# f(x)= 3x^(4)+ x^(3)-21x^2?

Let f be the function given by f(x)= 3x^(4)+ x^(3)-21x^2

a. write an equation of the line tangent to the graph of f at the point (2,-28).

b. Find all relative minimums for F(x)

c. Find the x coordinate of each point of inflection on the graph of f. Justify

### 5 Answers

- Anonymous1 decade agoBest Answer
(a) The tangent line is y = [f '(x)]x + b. So first, you need to find the derivative of the function.

f '(x) = 3(4x^3) + 3x² - 21(2x)

f '(x) = 12x^3 +3x² - 42x

Next, plug in the x value to get the slope.

f '(2) = 12(2)^3 +3(2)² - 42(2)

f '(2) = 96 +12 - 84

f '(2) = 24

Then, find b.

y = [f '(2)]x + b

-28 = (24)(2) + b

b + 48 = -28

b = -76

So your tangent line is y = 24x - 76

(b) First, find all the critical numbers.

f '(x) = 12x^3 +3x² - 42x

0 = 12x^3 +3x² - 42x

0 = 3x(4x² + x - 14)

0 = 3x(4x - 7)(x + 2)

x = 0, 7/4, -2

The critical numbers are 0, 7/4, and -2. Now you have to find the intervals where f '(x) is positive and the intervals where f '(x) is negative.

Draw your number line:

<---|---|----|------>

. . -2 0 7/4

The dots don't mean anything. Please don't include them on the paper. They are there because without them, the line would look like this on the computer:

<---|---|----|------>

-2 0 7/4

Anyway, back to the problem. You need to find whether f '(x) is positive or negative for the intervals (-∞, -2), (-2, 0), (0, 7/4), and (7/4, ∞). Plug in a test x value for each interval.

Starting with (-∞, -2):

f '(-3) = 12(-3)^3 +3(-3)² - 42(-3)

f '(-3) = -324 - 27 + 126

f '(-3) = -225

Mark the interval you just determined as negative.

. -

<---|---|----|------>

. . -2 0 7/4

Keep doing this until you know how it goes for all intervals.

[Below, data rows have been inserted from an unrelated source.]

/-- R69, R76: an arrival that passes every test joins the Inbound Work Queue at the tail, as the item R39 lists; with the
engine BUSY nothing else happens. What the tests and the fields are in octets is stated in ArrivalFailsAtTheFirstTest. -/
def Obligations.ArrivalThatPassesJoinsTheInboundQueue : Prop :=
  ∀ (s : State) (c : List Byte) (b : BankId), s.Clocked → s.Busy → s.receiver = { state := .frame, staging := c } →
    20 ≤ c.length → c.length ≤ 1538 → CheckHolds c → FormHolds c →
    destinationOf c = s.identity.station.toNat ∨ (destinationOf c = 15 ∧ channelOf c ≠ 0) →
    channelOf c = 0 ∨ s.management.serviceOn = true →
    (s.assoc (channelOf c)).state = .live ∨ (s.assoc (channelOf c)).state = .pending →
    (s.assoc (channelOf c)).direction ≠ .outbound →
    (s.bank (channelOf c) b).Qualifies (generationOf c) →
    ¬(b = .bankB ∧ (s.bank (channelOf c) .bankA).Qualifies (generationOf c)) →
    (s.bank (channelOf c) b).accepts (sequenceOf c) = true → s.engine.inbound.length < 16 →
    exec .trunkFrameArrival s = .next
      { s.lineTo s.access with
        receiver := { state := .opened, staging := [] }
        engine :=
          { s.engine with
            inbound := s.engine.inbound ++
              [{ assoc := channelOf c, bank := b, generation := generationOf c, sequence := sequenceOf c,
                 header := c.take 10, ciphertext := (c.drop 10).take (lengthOf c),
                 tag := (c.drop (10 + lengthOf c)).take 8 }] } }

/-! ## The line watch and the access state machine -/

/-- R83, R84, R86, R92: line-quiet, open-gap and a claim by another station, in every access state; and each single 1 bit in
REST, which counts and raises line-quiet or open-gap where the count comes to it. That LINE_QUIET and OPEN_GAP stand for the
bits up to their event is log entry 13. -/
def Obligations.RestEventsMoveTheAccessState : Prop :=
  ∀ s : State, s.Clocked → s.access.watch = .rest →
    let x := s.access
    (x.idleCount < 16 →
      exec .lineQuiet s = .next (s.lineTo
        { x with idleCount := 16, state := if x.state = .listen then s.sendQueue.turn else x.state })) ∧
    (16 ≤ x.idleCount → x.state ≠ .deferred →
      exec .openGap s = .next (s.lineTo { x with idleCount := 16 * (x.idleCount / 16 + 1) })) ∧
    (16 ≤ x.idleCount → x.state = .deferred →
      exec .openGap s = .next (s.lineTo
        { x with
          idleCount := 16 * (x.idleCount / 16 + 1)
          openGaps := x.openGaps + 1
          state := if x.openGaps = 0 then .deferred else s.sendQueue.turn })) ∧
    (x.idleCount = 15 → exec (.lineWatchOctet .idleBit) s = exec .lineQuiet s) ∧
    (16 ≤ x.idleCount → (x.idleCount + 1) % 16 = 0 → exec (.lineWatchOctet .idleBit) s = exec .openGap s) ∧
    ((x.idleCount + 1) % 16 ≠ 0 →
      exec (.lineWatchOctet .idleBit) s = .next (s.lineTo { x with idleCount := x.idleCount + 1 })) ∧
    exec .claimByOtherStation s = .next (s.lineTo
      { x with
        watch := .claim, idleCount := 0, stationBits := 0
        openGaps := if x.state = .deferred then 0 else x.openGaps })

/-- R83: the line watch takes the three station bits of a claim, octets in BOUNDARY, FRAME and ESCAPED, the octet 0xFF that
ends a busy period, and the octet that takes its count past 3,076. That an octet 0xC9 leads to BOUNDARY whatever the count
is the model's reading: log entry 20; that the operand for the third station bit stands for those before it too is log entry
13. -/
def Obligations.LineWatchFollowsTheTable : Prop :=
  ∀ s : State, s.Clocked →
    let x := s.access
    (x.watch = .claim →
      exec (.lineWatchOctet .thirdStationBit) s = .next (s.lineTo { x with watch := .boundary, stationBits := 0 }) ∧
      (x.stationBits < 2 →
        exec (.lineWatchOctet .stationBit) s = .next (s.lineTo { x with stationBits := x.stationBits + 1 })) ∧
      (2 ≤ x.stationBits →
        exec (.lineWatchOctet .stationBit) s = .next (s.lineTo { x with watch := .boundary, stationBits := 0 }))) ∧
    (x.watch = .boundary →
      exec .busyPeriodEnd s = .next (s.lineTo { x with watch := .rest, idleCount := 8 }) ∧
      ∀ o : Byte, o ≠ 0xFF → exec (.lineWatchOctet (.octet o)) s = .next (s.lineTo
        (if o = 0xC9 then x
         else if o = 0xCA then { x with watch := .escaped, octetCount := 1 }
         else { x with watch := .frame, octetCount := 1 }))) ∧
    (x.watch = .frame ∨ x.watch = .escaped →
      exec (.lineWatchOctet (.octet 0xC9)) s = .next (s.lineTo
        { x with watch := .boundary, octetCount := x.octetCount + 1 }) ∧
      (∀ o : Byte, o ≠ 0xC9 → x.octetCount < 3076 → exec (.lineWatchOctet (.octet o)) s = .next (s.lineTo
        { x with
          watch := if x.watch = .frame ∧ o = 0xCA then .escaped else .frame
          octetCount := x.octetCount + 1 })) ∧
      (∀ o : Byte, o ≠ 0xC9 → 3076 ≤ x.octetCount → exec (.lineWatchGuard o) s = .next (s.lineTo
        { x with watch := .rest, idleCount := 0, octetCount := x.octetCount + 1 })))

/-- R86, R87: the start of the station's own claim, whose four bits are a start bit 0 and the station's number, most
significant bit first; and a lost claim at each of its four bits: nothing more is driven of it. Which bits the line watch
takes with the command is the model's reading: log entry 13. That a start bit which reads back as 1 leaves the line watch in
REST with the idle count running, and that such a lost claim leaves a station which starts its next claim on the line that is
still quiet, R86 being taken over R87's wait for the next line-quiet, is the model's choice: log entry 32. -/
def Obligations.ClaimsStartAndAreLost : Prop :=
  ∀ s : State, s.Clocked →
    let x := s.access
    let n := s.identity.station
    let driven : Transmission := .claim [false, n.getLsbD 2, n.getLsbD 1, n.getLsbD 0]
    (x.state = .reserved → x.pace = .go → x.watch = .rest → 16 ≤ x.idleCount →
      exec (.claimStart true) s = .next (s.lineTo
        { x with state := .claiming, watch := .claim, idleCount := 0, stationBits := 0, transmission := driven }) ∧
      exec (.claimStart false) s = .next (s.lineTo
        { x with state := .claiming, idleCount := x.idleCount + 1, transmission := driven })) ∧
    (x.state = .claiming → ∀ b : Fin 4,
      exec (.claimLost b) s = .next ((s.countStation .claimLoss).lineTo
        { x with
          state := .reserved, transmission := .none
          watch := if b = 3 ∧ x.watch = .claim then .boundary else x.watch
          stationBits := if x.watch = .claim then (if b = 3 then 0 else b.val) else x.stationBits }))

/-- R81, R87, R88: a won claim. With PACE at GO the station goes to SENDING with the oldest frame of the highest class
filled, behind an opening delimiter; with PACE at HOLD it sends nothing and returns to RESERVED. R83: the line watch comes to
BOUNDARY with the claim's last bit. That the first frame is held as chosen from CLAIM_WON on is log entry 27, and that
CLAIM_WON takes the station bits not given before is log entry 13. -/
def Obligations.WonClaimSendsTheHighestClass : Prop :=
  ∀ (s : State) (c : TrafficClass) (f : SealedFrame) (l : List SealedFrame), s.Clocked →
    s.access.state = .claiming → s.access.watch = .claim →
    (s.access.pace = .go → s.sendQueue.filled c = f :: l →
      (c = .urgent ∨ c = .bulk → s.sendQueue.control = []) → (c = .bulk → s.sendQueue.urgent = []) →
      exec .claimWon s = .next (s.lineTo
        { s.access with
          state := .sending, watch := .boundary, stationBits := 0, sentInBurst := 0
          transmission := .frame c ([0xC9] ++ stuff f.contents ++ [0xC9]) })) ∧
    (s.access.pace = .hold →
      exec .claimWon s = .next (s.lineTo
        { s.access with state := .reserved, watch := .boundary, stationBits := 0, transmission := .none }))

/-- R82, R88, R168: the frame in transmission leaves, the consecutive-clash count becomes 0, and the burst ends at the
limit, with PACE at HOLD or with nothing filled, and else goes on with the next frame: the oldest of the highest class that
is filled. The leaving of the RESTART answer's frame brings the soft reset. That the next frame is held as chosen from
FRAME_SENT on is log entry 27; that a soft reset holds the part until START_UP comes is log entry 18. -/
def Obligations.SentFrameLeavesAndTheBurstGoesOn : Prop :=
  ∀ (s : State) (c : TrafficClass) (f : SealedFrame) (l : List SealedFrame) (o : List Byte), s.Clocked → s.Busy →
    s.access.state = .sending → s.access.transmission = .frame c o → s.sendQueue.filled c = f :: l →
    let q := s.sendQueue.setFilled c l
    (f.restartMark = false ∨ s.management.restartTakenAt = none →
      exec .frameSent s = .next { s.lineTo
        { s.access with
          clashes := 0
          sentInBurst := s.access.sentInBurst + 1
          transmission :=
            if s.management.settings.burstLimit.toNat ≤ s.access.sentInBurst + 1 ∨ s.access.pace = .hold then .ended
            else q.nextTransmission false } with sendQueue := q }) ∧
    (q.control = [] ∧ q.urgent = [] ∧ q.bulk = [] → q.nextTransmission false = .ended) ∧
    (∀ (d : TrafficClass) (g : SealedFrame) (m : List SealedFrame), q.filled d = g :: m →
      (d = .urgent ∨ d = .bulk → q.control = []) → (d = .bulk → q.urgent = []) →
      q.nextTransmission false = .frame d (stuff g.contents ++ [0xC9])) ∧
    (f.restartMark = true → s.management.restartTakenAt.isSome = true → exec .frameSent s = .next s.softReset)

f '(-1) = 12(-1)^3 +3(-1)² - 42(-1)

f '(-1) = -12 + 9 + 42

f '(-1) = 39

. - . +

<---|---|----|------>

. . -2 0 7/4

f '(1) = 12(1)^3 +3(1)² - 42(1)

f '(1) = 12 + 3 - 42

f '(1) = -27

. - . + . -

<---|---|----|------>

. . -2 0 7/4

f '(2) = 12(2)^3 +3(2)² - 42(2)

f '(2) = 96 +12 - 84 (look familiar?)

f '(2) = 24

. - . + . - . +

<---|---|----|------>

. . -2 0 7/4

If f '(x) is negative before the critical number and positive after, f(x) has a relative minimum for that critcal number. If f '(x) is positive before the critical number and negative after, f(x) has a relative maximum for that critcal number. If the sign is the same before and after the critical point, there is no relative extrema at that point.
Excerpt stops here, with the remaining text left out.